If the blogosphere's organic code of conduct is proving insufficient, perhaps a more explicit one could be created. O'Reilly's impulse was for the blogging community to come together and agree to a code of conduct. It would not be a code to censor, he said, but one of censure. "Shame's gotten a bad rap in recent years," he says. It's not a popular idea. It's associated with a right-wing attitude, but we need to figure out where is the room for shame."

Out of this idea--that problem behavior could be solved by the assertion of a group morality--a group of E-Tech attendees discussed what could be done. "The idea that came out was that we have the ability to set standards," O'Reilly said. Among the precepts: Own your own words and the words you allow on your site. Don't feed the trolls. And most contentiously, discourage anonymity.

Troubling to many was the fact that O'Reilly created a cute little "Civility Enforced" badge that sites in agreement with the code could post. O'Reilly's badges, which even look like Western sheriff's badges, rankled many as Uncle Tim riding into Dodge to bring some law and order to this town and make it safe for honest women. Even A-list blogger Robert Scoble, whose own wife was viciously attacked by trolls, worried that O'Reilly's status in the industry would exert a subtle pressure to get on board. "Will I still be invited to his conferences if I don't sign on?" he wondered.

Women being harassed online is no news at all to those who have been there all along. Erotica writer and online personality Violet Blue said in a phone interview, "It definitely happens to lots of women. It's pedestrian and ordinary at this point. When you provide an opportunity to comment anonymously, it will bring out the worst in anyone. People are saying, 'Kill the women and fuck them after they're dead.' It's a way of emasculating women."

Tara Hunt, a blogger who was an earlier target of the same people who threatened Sierra, emphasized in an IM conversation that misogyny on the web and in tech circles goes deeper than such obvious brutality. She points to an online video for startup company Ning, in which CEO Gina Bianchini--a very attractive woman in her 30s--demos the company's service. Among the user comments: "David: That is one sexy CEO/Demo. She can Ning me anytime!!" "Ed: I thought this was well-done, informative demo."

Hunt asks, "Is it misogyny? Or just the fact that the technology industry is still so young and clueless about how these comments damage a woman's ability to function in this space? And these comments further go towards making it 'OK' to push women to the edge of this space."

As a young woman, Hunt has had to make changes to prosper in the tech world. "I was advised by another woman to be less 'feminine' if I wanted to be heard--and it worked. Now I'm [seen as] a bitch to some, but it's a better position, because I'm taken seriously."

Blue takes exception to Hunt's willingness to become less feminine to get ahead. "We should be cautioned against thinking that people saying others are sexy is wrong.

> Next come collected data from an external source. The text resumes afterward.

/-- Does rounding go away from zero: the kept part `t`, the discarded `lo` of 2^sh, the sign. -/
def roundsAway (r : Rm) (neg : Bool) (t lo sh : Nat) : Bool :=
  match r with
  | .rne => 2 * lo > 2 ^ sh || (2 * lo == 2 ^ sh && t % 2 == 1)
  | .ru => !neg && lo != 0
  | .rd => neg && lo != 0
  | .rz => false

/-- `m × 2^e` as `t × 2^q` rounded in a mode to a multiple of 2^q; second: inexact. -/
def roundAt (r : Rm) (neg : Bool) (m : Nat) (e q : Int) : Nat × Bool :=
  if q ≤ e then (m * 2 ^ (e - q).toNat, false)
  else
    let sh := (q - e).toNat
    let t := m / 2 ^ sh
    let lo := m % 2 ^ sh
    (if roundsAway r neg t lo sh then t + 1 else t, lo != 0)

/-- Is `t × 2^q` above `m × 2^e`. -/
def dyadicLt (m : Nat) (e : Int) (t : Nat) (q : Int) : Bool :=
  if e ≤ q then decide (m < t * 2 ^ (q - e).toNat) else decide (m * 2 ^ (e - q).toNat < t)

/-- The code of `t × 2^q` where `t ≤ 2^(mb+1)` and `q` is the quantum of the value. -/
def Fmt.packMag (F : Fmt) (t : Nat) (q : Int) : Nat :=
  if t < 2 ^ F.mb then t
  else if t < 2 ^ (F.mb + 1) then (q + F.mb + F.bias).toNat * 2 ^ F.mb + (t - 2 ^ F.mb)
  else (q + 1 + F.mb + F.bias).toNat * 2 ^ F.mb

/-- Round a finite magnitude into a format (R113), with its flags (R116) and flush (R117). -/
def Fmt.roundFin (F : Fmt) (r : Rm) (ftz neg : Bool) (m : Nat) (e : Int) : Nat × Flags :=
  if m = 0 then (F.signed neg 0, 0)
  else
    let q := max ((m.log2 : Int) + e - F.mb) (1 - (F.bias : Int) - F.mb)
    let tq := roundAt r neg m e q
    let t := tq.1
    match F.decode false F.maxCode with
    | .fin _ mm me =>
      if dyadicLt mm me t q then (F.overflowBits r neg, fOverflow ||| fInexact)
      else
        let sub := decide (t < 2 ^ F.mb)
        if ftz && F.flushes && sub && t != 0 then (F.signed neg 0, fUnderflow ||| fInexact)
        else (F.signed neg (F.packMag t q), flagIf tq.2 fInexact ||| flagIf (tq.2 && sub && t != 0) fUnderflow)
    | _ => (0, 0)

/-- Round any exact value into a format; a NaN or an infinity takes its code (R112, R115). R115 names the conversion
of an infinity to E4M3 only: DESIGN CHOICE, one to E2M1 gives the largest value of its sign with overflow and inexact
(notes/assumptions/73.md). -/
def Fmt.round (F : Fmt) (r : Rm) (ftz : Bool) (v : FVal) : Nat × Flags :=
  match v with
  | .nan s => (F.nanBits s, flagIf (F.kind == .e2m1) fInvalid)
  | .inf s =>
    match F.kind with
    | .ieee => (F.infBits s, 0)
    | .e4m3 => (F.nanBits s, fOverflow ||| fInexact)
    | _ => (F.signed s F.maxCode, fOverflow ||| fInexact)
  | .fin s m e => F.roundFin r ftz s m e

/-! ## Exact operations -/

/-- The first NaN of the operands, in order (R112). -/
def firstNaN : List FVal → Option Bool
  | [] => none
  | .nan s :: _ => some s
  | _ :: vs => firstNaN vs

/-- Exact product; 0 × ∞ of two numbers is invalid. -/
def FVal.mul (a b : FVal) : FVal × Bool :=
  let s := a.sign != b.sign
  match a, b with
  | .nan x, _ => (.nan x, false)
  | _, .nan y => (.nan y, false)
  | .inf _, .fin _ 0 _ | .fin _ 0 _, .inf _ => (.nan false, true)
  | .inf _, _ | _, .inf _ => (.inf s, false)
  | .fin _ m e, .fin _ n f => (.fin s (m * n) (e + f), false)

/-- A signed dyadic. -/
def dyadicInt (neg : Bool) (m : Nat) : Int := if neg then -(m : Int) else m

/-- Exact sum, with the zero rule of R113. -/
def FVal.add (r : Rm) (a b : FVal) : FVal × Bool :=
  match a, b with
  | .nan x, _ => (.nan x, false)
  | _, .nan y => (.nan y, false)
  | .inf x, .inf y => if x = y then (.inf x, false) else (.nan false, true)
  | .inf x, _ => (.inf x, false)
  | _, .inf y => (.inf y, false)
  | .fin x m e, .fin y n f =>
    let q := min e f
    let s := dyadicInt x (m * 2 ^ (e - q).toNat) + dyadicInt y (n * 2 ^ (f - q).toNat)
    if s = 0 then
      let neg := if m = 0 && n = 0 && x == y then x else (match r with | .rd => true | _ => false)
      (.fin neg 0 0, false)
    else (.fin (decide (s < 0)) s.natAbs q, false)

/-- Is a less than b, for values that are not NaN, −0 below +0. -/
def FVal.lt (a b : FVal) : Bool :=
  match a, b with
  | .inf x, .inf y => x && !y
  | .inf x, _ => x
  | _, .inf y => !y
  | .fin x m e, .fin y n f =>
    let q := min e f
    let s := dyadicInt x (m * 2 ^ (e - q).toNat)
    let t := dyadicInt y (n * 2 ^ (f - q).toNat)
    decide (s < t) || (s == t && m == 0 && x && !y)
  | _, _ => false

/-- The exact difference; a NaN keeps the sign it has as an operand (R112). -/
def FVal.sub (r : Rm) (a b : FVal) : FVal × Bool := a.add r (if b.isNaN then b else b.negate)

/-- Numeric equality, −0 equal to +0. -/
def FVal.eqv (a b : FVal) : Bool :=
  match a, b with
  | .inf x, .inf y => x == y
  | .fin x m e, .fin y n f =>
    let q := min e f
    dyadicInt x (m * 2 ^ (e - q).toNat) == dyadicInt y (n * 2 ^ (f - q).toNat)
  | _, _ => false

/-- Strictly less as numbers: −0 equals +0, and no comparison with a NaN holds. -/
def FVal.below (a b : FVal) : Bool := !a.isNaN && !b.isNaN && a.lt b && !a.eqv b

/-- The floor of the square root, by one binary digit a round. -/
def isqrtGo : Nat → Nat → Nat → Nat
  | 0, _, r => r
  | k + 1, n, r => isqrtGo k n (if (r + 2 ^ k) * (r + 2 ^ k) ≤ n then r + 2 ^ k else r)

def isqrt (n : Nat) : Nat := isqrtGo (n.log2 / 2 + 1) n 0

/-- A magnitude with a nonzero remainder below its last bit, as an exact value that rounds alike at any coarser place. -/
def sticky (m : Nat) (rest : Bool) : Nat := 2 * m + (if rest then 1 else 0)

/-- Quotient of two values, exact enough to round in any format of R108 (R130); second: invalid. -/
def FVal.div (a b : FVal) : FVal × Bool :=
  let s := a.sign != b.sign
  match a, b with
  | .nan x, _ => (.nan x, false)
  | _, .nan y => (.nan y, false)
  | .inf _, .inf _ => (.nan false, true)
  | .inf _, _ => (.inf s, false)
  | _, .inf _ => (.fin s 0 0, false)
  | .fin _ m e, .fin _ n f =>
    if n = 0 then (if m = 0 then (.nan false, true) else (.inf s, false))
    else
      let k := 40 + n.log2
      let m' := m * 2 ^ k
      (.fin s (if m = 0 then 0 else sticky (m' / n) (m' % n != 0)) (e - f - k - 1), false)

/-- Square root, as exact as `FVal.div`. -/
def FVal.sqrt (a : FVal) : FVal × Bool :=
  match a with
  | .nan x => (.nan x, false)
  | .inf true => (.nan false, true)
  | .inf false => (.inf false, false)
  | .fin s m e =>
    if m = 0 then (.fin s 0 0, false)
    else if s then (.nan false, true)
    else
      let odd := e % 2 = 1
      let m' := (if odd then 2 * m else m) * 2 ^ 80
      let e' := if odd then e - 1 else e
      let r := isqrt m'
      (.fin false (sticky r (r * r != m')) (e' / 2 - 40 - 1), false)

/-! ## The block-sum rule (R121) -/

/-- The first NaN operand: the pairs in order, then the addend. -/
def pairsNaN : List (FVal × FVal) → Option FVal → Option Bool
  | [], none => none
  | [], some c => firstNaN [c]
  | (a, b) :: ps, c =>
    match firstNaN [a, b] with
    | some s => some s
    | none => pairsNaN ps c

/-- Terms of the operands that are not NaN: the exact products, then the addend; second: some product is 0 × ∞. -/
def bsTerms (pairs : List (FVal × FVal)) (c : Option FVal) : List FVal × Bool :=
  let ps := pairs.filter fun p => !p.1.isNaN && !p.2.isNaN
  let ts := ps.map fun p => p.1.mul p.2
  ((ts.map fun t => t.1) ++ (match c with | some c => if c.isNaN then [] else [c] | none => []), ts.any fun t => t.2)
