-- ==== Sys2Proof/Machine/Column.lean ====
section
/-!
DEFINITION. The col engine of a die (R299-R302): sends into a remote ring, receive rings, landings; and the QP contexts it
works on (R393).
-/
namespace Sys2Proof.Machine

/-! ### QP contexts (R393) -/

def mapBytes (m : Map Byte) (a n : Nat) : Nat := ofBytes ((List.range n).map fun i => mget m (a + i) 0)
def setMapBytes (m : Map Byte) (a : Nat) : List Byte → Map Byte
  | [] => m
  | b :: bs => setMapBytes (mput m a b) (a + 1) bs

def State.qp (s : State) (q off n : Nat) : Nat := mapBytes s.net.qps (64 * q + off) n
def State.setQp (s : State) (q off n v : Nat) : State :=
  { s with net := { s.net with qps := setMapBytes s.net.qps (64 * q + off) (leBytes n v) } }

/-- `QSTATE`. -/
def State.qpState (s : State) (q : Nat) : Nat := s.qp q 0 1
def State.qpDie (s : State) (q : Nat) : Nat := s.qp q 2 1 % 8

/-- The package has the QP, and the die's col engine owns it. -/
def State.qpOwned (s : State) (q : Nat) (d : DieId) : Bool := decide (2 ≤ q) && decide (q ≤ 4095) && decide (s.qpDie q = d.toNat)

/-- Path MTU in bytes. -/
def State.qpMtu (s : State) (q : Nat) : Nat := 2 ^ (7 + min 5 (max 1 (s.qp q 1 1 / 16 % 8)))

def nextPsn (n : Nat) : Nat := (n + 1) % 2 ^ 24

/-- Send packets on a QP: each takes the next PSN and is kept until it is acknowledged (R394). -/
def State.sendPackets (s : State) (q : Nat) : List (BitVec 24 → Sent) → State
  | [] => s
  | f :: fs =>
    let p := s.qp q 48 4 % 2 ^ 24
    let x := f (BitVec.ofNat 24 p)
    let s := s.setQp q 48 4 (nextPsn p)
    let net := { s.net with
      unacked := mput s.net.unacked q (mget s.net.unacked q [] ++ [x])
      qpRetry := mput s.net.qpRetry q (s.qp q 3 1 % 8) }
    ({ s with net, sent := s.sent ++ [x] } : State).sendPackets q fs

/-! ### Operands -/

def chanOf (c : Cmd) : Nat := (c.val 0).toNat / 2 ^ 24 % 256
def qpOf (c : Cmd) : Nat := (c.val 0).toNat % 2 ^ 24
/-- The bits of a channel operand that must be zero are set (R299). -/
def chanBad (c : Cmd) : Bool := decide (2 ^ 32 ≤ (c.val 0).toNat)

def colElem (d : DieId) : EAddr := mkEAddr d 0xF 0xF0

def State.colAt (s : State) (d : DieId) : Col := mget s.col d.toNat Col.zero
def State.setCol (s : State) (d : DieId) (x : Col) : State := { s with col := mput s.col d.toNat x }
def State.chan (s : State) (d : DieId) (k : Nat) : Chan := mget (s.colAt d).chans k Chan.zero
def State.setChan (s : State) (d : DieId) (k : Nat) (x : Chan) : State :=
  s.setCol d { s.colAt d with chans := mput (s.colAt d).chans k x }

/-- Status word of a send or an open: `COUNT` is open (R284; notes/assumptions/16.md). -/
def colWord (k code : Nat) : Word := statusWord code 0 (Config.openCount k).toNat

/-! ### Sends (R300, R301) -/

inductive SendRes where
  | code (n : Nat)
  | msg (bs : List Byte)
deriving DecidableEq, Repr

def up64 (n : Nat) : Nat := (n + 63) / 64 * 64

/-- Pieces of a packed subtree in address order. -/
def insPiece (x : Word × List Byte) : List (Word × List Byte) → List (Word × List Byte)
  | [] => [x]
  | y :: ys => if x.1.toNat < y.1.toNat then x :: y :: ys else y :: insPiece x ys

/-- The subtree below a node, packed as DEMOTE packs it (R208). -/
def packedTree (off : Nat) : KM (List Byte) :=
  KM.tr.bind fun t => (KM.check (t.ptrOk off) cRange).seq
    ((KM.get off).bind fun b => (KM.check b.inner cRange).seq
      ((farKids (farCopy 0 t.d treeFuel) t.d b.child 0).bind fun _ => KM.tr.map fun t =>
        ((t.far.foldl (fun r x => insPiece x r) []).flatMap fun x => x.2)))

def sendImm (c : Cmd) : Nat :=
  let p (q : ColP) : Nat := q.fx.toNat * 2 ^ 26 + q.node.toNat * 2 ^ 22 + q.slot.toNat * 2 ^ 14
  chanOf c * 2 ^ 6 + (match c.instr with | .colSendRange _ _ _ _ q => p q | .colSendTree _ _ _ _ q => p q | _ => 0)

/-- Header and padded body of a message. -/
def message (c : Cmd) (seq : Nat) (body : List Byte) : List Byte :=
  leBytes 1 0x4D ++ leBytes 3 0 ++ leBytes 4 body.length ++ leBytes 8 seq ++ leBytes 8 (c.val 3).toNat ++ leBytes 4 (sendImm c) ++
    leBytes 36 0 ++ body ++ List.replicate (up64 body.length - body.length) 0

/-- A program with one counter at every event. -/
def Prog.under {α : Type} (p : Nat) : Prog α → Prog α
  | .ret a => .ret a
  | .ev e _ k => .ev e p fun w => (k w).under p
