-- ==== Sys2Proof/Machine/Discard.lean ====
section
/-!
DEFINITION. Discarding an activation's work: aborts (R373) and what a region's release takes with it (R385).
-/
namespace Sys2Proof.Machine

/-- A choice of activations of one region. -/
structure Who where
  g : RegionId
  fx : Option FxId
deriving DecidableEq, Repr

def Who.has (w : Who) (fx : FxId) : Bool := match w.fx with | some x => x == fx | none => true
def Who.issued (w : Who) (i : Issuer) : Bool :=
  match i.origin with
  | .firing h _ _ fx _ _ _ => h == w.g && w.has fx
  | _ => false
def Who.tok (w : Who) (t : Token) : Bool := t.region == w.g && w.has t.fx
def Who.cmd (w : Who) (c : Cmd) : Bool := w.issued c.issuer
def Who.rec_ (w : Who) (r : FRec) : Bool := r.fired && r.region == w.g && w.has r.fx
def Who.list (w : Who) : List FxId := match w.fx with | some x => [x] | none => (List.range 64).map fun k => BitVec.ofNat 6 k

/-- The arena a held command may have locked. -/
def lockedArena (c : Cmd) : Word :=
  match c.instr with
  | .colSendTree _ _ _ _ _ => c.val 1
  | _ => c.val 0

/-- A lock that a command of an engine took is free again; a session's lock is the session's. -/
def State.unlockCmd (s : State) (e : EAddr) (c : Cmd) : State :=
  if c.log.isEmpty || (s.deAt e).sessions.any (fun p => p.2.base == lockedArena c) then s else s.unlock c.issuer e (lockedArena c)

/-- A descent command in its write phase completes (R211, R373), a write that a fault holds left out; its completion is not sent. -/
def State.finishWrites (s : State) (e : EAddr) (c : Cmd) : Nat → State
  | 0 => s
  | k + 1 =>
    match s.runCmd { c with held := false } e (.engine e) (deWork e (lockName e) c (s.cmdSession e c)) with
    | .done s _ => s
    | .stop s c => s.finishWrites e { c with log := 0 :: c.log } k
    | .wait s _ => s

/-- A command of a descent element is discarded: one in its write phase completes first (R373). -/
def State.dropDescent (s : State) (e : EAddr) (c : Cmd) : State :=
  if c.progress == writePhase && !c.log.isEmpty then
    { (({ s with fuel := none } : State).finishWrites e (if c.held then { c with log := 0 :: c.log } else c) 4096) with fuel := s.fuel }
  else s.unlockCmd e c

/-- A discarded `inf.open.port`: its stream ends early (R313), and other activations' `inf.close` commands complete (R295). -/
def dropStreams (w : Who) (s : State) (ie : EAddr) : State :=
  let gone := (s.infAt ie).queue.filter fun c => w.cmd c && !infTile c
  gone.foldl (fun s c =>
    let inf := s.infAt ie
    let t := mget? inf.streams c.streamKey
    let closers := match t with | some t => t.closers | none => []
    let s := s.setInf ie { inf with streams := mdel inf.streams c.streamKey, past := inf.past ++ t.toList }
    (closers.filter fun y => !w.cmd y).foldl (fun s y => s.reply y (statusWord 0 0 (infSt c).blocks)) s) s

/-- A running command that has its next stop point before it, and that no fault holds: of the matrix element, of the signature element and
of a col engine, where a message that is placed is still to be acknowledged (R378, R373). -/
def Cmd.runsOn (c : Cmd) : Bool :=
  !c.held && match c.instr with
    | .mxRun _ _ _ _ _ _ _ _ _ _ => !c.log.isEmpty
    | _ => c.begun

/-- Such a command of a discarded activation goes on for nobody; the others are gone. -/
def Who.halt (w : Who) (cs : List Cmd) : List Cmd :=
  cs.filterMap fun c =>
    if !w.cmd c then some c
    else if c.runsOn && (w.fx.isSome || !c.data.isEmpty) then some { c with rslot := none, cslot := none, reg := none, dropped := true }
    else none

/-- A channel that the activation opened: a landing that a fault holds is discarded, its message stays until it is freed (R302, R373). -/
def Who.channel (w : Who) (ch : Chan) : Chan :=
  if ch.issuer.any w.issued then
    { ch with msgs := ch.msgs.map fun m => if m.held then { m with parts := [], landed := true, held := false, retried := none } else m }
  else ch

/-- Locks, sessions and streams, which other agents may wait for. -/
def State.dropHeld (s : State) (w : Who) : State :=
  let s := s.de.foldl (fun s p =>
    let e : EAddr := BitVec.ofNat 15 p.1
    let s := (p.2.queue.filter w.cmd).foldl (fun s c => s.dropDescent e c) s
    p.2.sessions.foldl (fun s q => if w.issued q.2.issuer then s.closeSession e q.1 else s) s) s
  let s := s.col.foldl (fun s p => (p.2.queue.filter w.cmd).foldl (fun s c =>
    match c.instr with
    | .colSendTree _ _ _ _ _ => if c.runsOn then s else s.unlockCmd (colElem (BitVec.ofNat 3 p.1)) c
    | _ => s) s) s
  s.inf.foldl (fun s p => dropStreams w s (BitVec.ofNat 15 p.1)) s

/-- Tokens, ready entries, frames and marks of an element go; an actor may be ready on the tokens that stay (R19). -/
def dropElem (w : Who) (x : Elem) : Elem :=
  let keep (ts : List Token) : List Token := ts.filter fun t => !w.tok t
  let x := { x with
    hold := keep x.hold, input := keep x.input, spilled := keep x.spilled, fifo := x.fifo.map fun p => (p.1, keep p.2)
    ready := x.ready.filter fun r => !w.has r.fx }
  evalStreams (w.list.foldl (fun x fx => clearMarks (clearFrames (releaseFrames x fx) fx true) fx) x)

/-- Discard the work of activations: requests, commands, tokens, firings, readers and their records (R373 steps 2 to 5). -/
def State.discardWork (s : State) (w : Who) : State :=
  let s := s.dropHeld w
  let toks (ts : List Token) : List Token := ts.filter fun t => !w.tok t
  let cmds (cs : List Cmd) : List Cmd := cs.filter fun c => !w.cmd c
  let readers (rs : List Reader) : List Reader := rs.filter fun r => !w.issued r.acc.issuer
  let s := s.mapElems w.g fun _ x => dropElem w x
  { s with
    firings := s.firings.filter fun p => !(p.2.region == w.g && w.has p.2.fx)
    flight := toks s.flight
    parked := toks s.parked
    marks := s.marks.filter fun m => !w.tok m.tok
    portq := s.portq.map fun p => (p.1, p.2.filter fun a => !w.issued a.issuer)
    regions := s.regions.map fun p => (p.1, { p.2 with ports := p.2.ports.map fun q => (q.1, q.2.filter fun a => !w.issued a.issuer) })
    mx := s.mx.map fun p => (p.1, { p.2 with queue := w.halt p.2.queue })
    sg := s.sg.map fun p => (p.1, { p.2 with queue := w.halt p.2.queue })
    se := s.se.map fun p => (p.1, { p.2 with cmds := cmds p.2.cmds, reqs := p.2.reqs.filter fun r => !w.issued r.issuer })
    de := s.de.map fun p => (p.1, { p.2 with queue := cmds p.2.queue })
    ce := s.ce.map fun p => (p.1, cmds p.2)
    inf := s.inf.map fun p => (p.1, { p.2 with
      queue := cmds p.2.queue, streams := p.2.streams.map fun q => (q.1, { q.2 with closers := cmds q.2.closers }) })
    col := s.col.map fun p => (p.1, { p.2 with queue := w.halt p.2.queue, chans := p.2.chans.map fun q => (q.1, w.channel q.2) })
    sched := { s.sched with cmds := cmds s.sched.cmds }
    mem := { s.mem with readers := readers s.mem.readers }
    saved := s.saved.map fun p => (p.1, { p.2 with readers := readers p.2.readers })
    faults := s.faults.map fun p => (p.1, (p.2.map fun r => if w.rec_ r && r.held then { r with resolved := true } else r).filter
      fun r => !(r.written && r.resolved)) }

/-- A command of the activation is still on its way to its stop point. -/
def State.stopping (s : State) (g : RegionId) (fx : FxId) : Bool :=
  (s.mx.any fun p => cmdsOf g fx p.2.queue) || (s.sg.any fun p => cmdsOf g fx p.2.queue) || (s.col.any fun p => cmdsOf g fx p.2.queue)

/-- Abort an activation (R373); with a command still running it retires once that has come to its stop point. -/
def State.abortAct (s : State) (g : RegionId) (fx : FxId) : State :=
  match s.act? g fx with
  | none => s
  | some a =>
    let s := s.discardWork { g, fx := some fx }
    (if s.stopping g fx then s.setAct g fx { a with aborted := true } else s.retireAct g fx true).pumpEngines

/-! ### Regions named by a `RELEASE` (R328, R385, R410) -/

/-- Launch heads that name a region are refused at their next admission. -/
def State.killHeads (s : State) (g : RegionId) : State :=
  { s with sched := { s.sched with lqs := s.sched.lqs.map fun p => (p.1, { p.2 with head := p.2.head.map fun h =>
      if h.job.region == g && !p.2.stage then { h with dead := true } else h }) } }

/-- Threads that wait to inject make their checks again: in a region that has been discarded the injection traps (R17, R381). -/
def State.retryInject (s : State) (d : DieId) (n : BitVec 2) : State :=
  match (s.thread d n).hold with
  | .inject g w v tag =>
    match (s.region g).state with
    | .live =>
      let s := s.setThread d n { s.thread d n with hold := .run }
      s.injectNow d n g w v tag (({ s with cur := .cc d n } : State).lenAt (s.thread d n).regs.pc)
    | .saving | .saved => s
    | _ => (s.setThread d n { s.thread d n with hold := .run }).trapAt d n placeTrap
  | _ => s

def allThreads : List (DieId × BitVec 2) :=
  (List.range 32).map fun k => (BitVec.ofNat 3 (k / 4), BitVec.ofNat 2 k)

def State.retryInjects (s : State) : State := allThreads.foldl (fun s p => s.retryInject p.1 p.2) s

/-- Every tile of the cores of a region. -/
def Region.ownsTile (r : Region) (pa : Nat) : Bool :=
  match physKind pa with
  | .sram d c _ _ => r.cores.getLsbD (16 * d.toNat + c.toNat)
  | _ => false

/-- Discard a SAVED region (R385). -/
def State.discardSaved (s : State) (g : RegionId) : State :=
  let r := s.region g
  let s := s.discardWork { g, fx := none }
  let s := r.acts.foldl (fun s p => s.retireAct g (BitVec.ofNat 6 p.1) true) s
  let s := if r.saveFull then s
    else { s with mem := { s.mem with readers := s.mem.readers.filter fun q => !r.ownsTile q.addr } }
  ((s.killHeads g).freeRegion g).retryInjects.pumpEngines

/-- A `RELEASE` of a region (R410). -/
def State.releaseRegion (s : State) (g : RegionId) : State :=
  match (s.region g).state with
  | .live => ((s.setRegion g { s.region g with released := true }).killHeads g).settleRegion g
  | .saved => s.discardSaved g
  | _ => s

end Sys2Proof.Machine
end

Celebrations of sexuality should be encouraged. If we don't, it gives people who threaten others online more power to do so. I don't see any reason to be less feminine. The more we desexualize ourselves in order to obtain power, the more we allow our sexuality to be used against us. So I'm going to own it."

Whatever the good intentions of O'Reilly's proposal, Blue adds, "There's no add-water instant solution until our wider media culture, including mainstream media, changes its attitudes toward women. We can lead a change to the wider culture, but there's no magic button."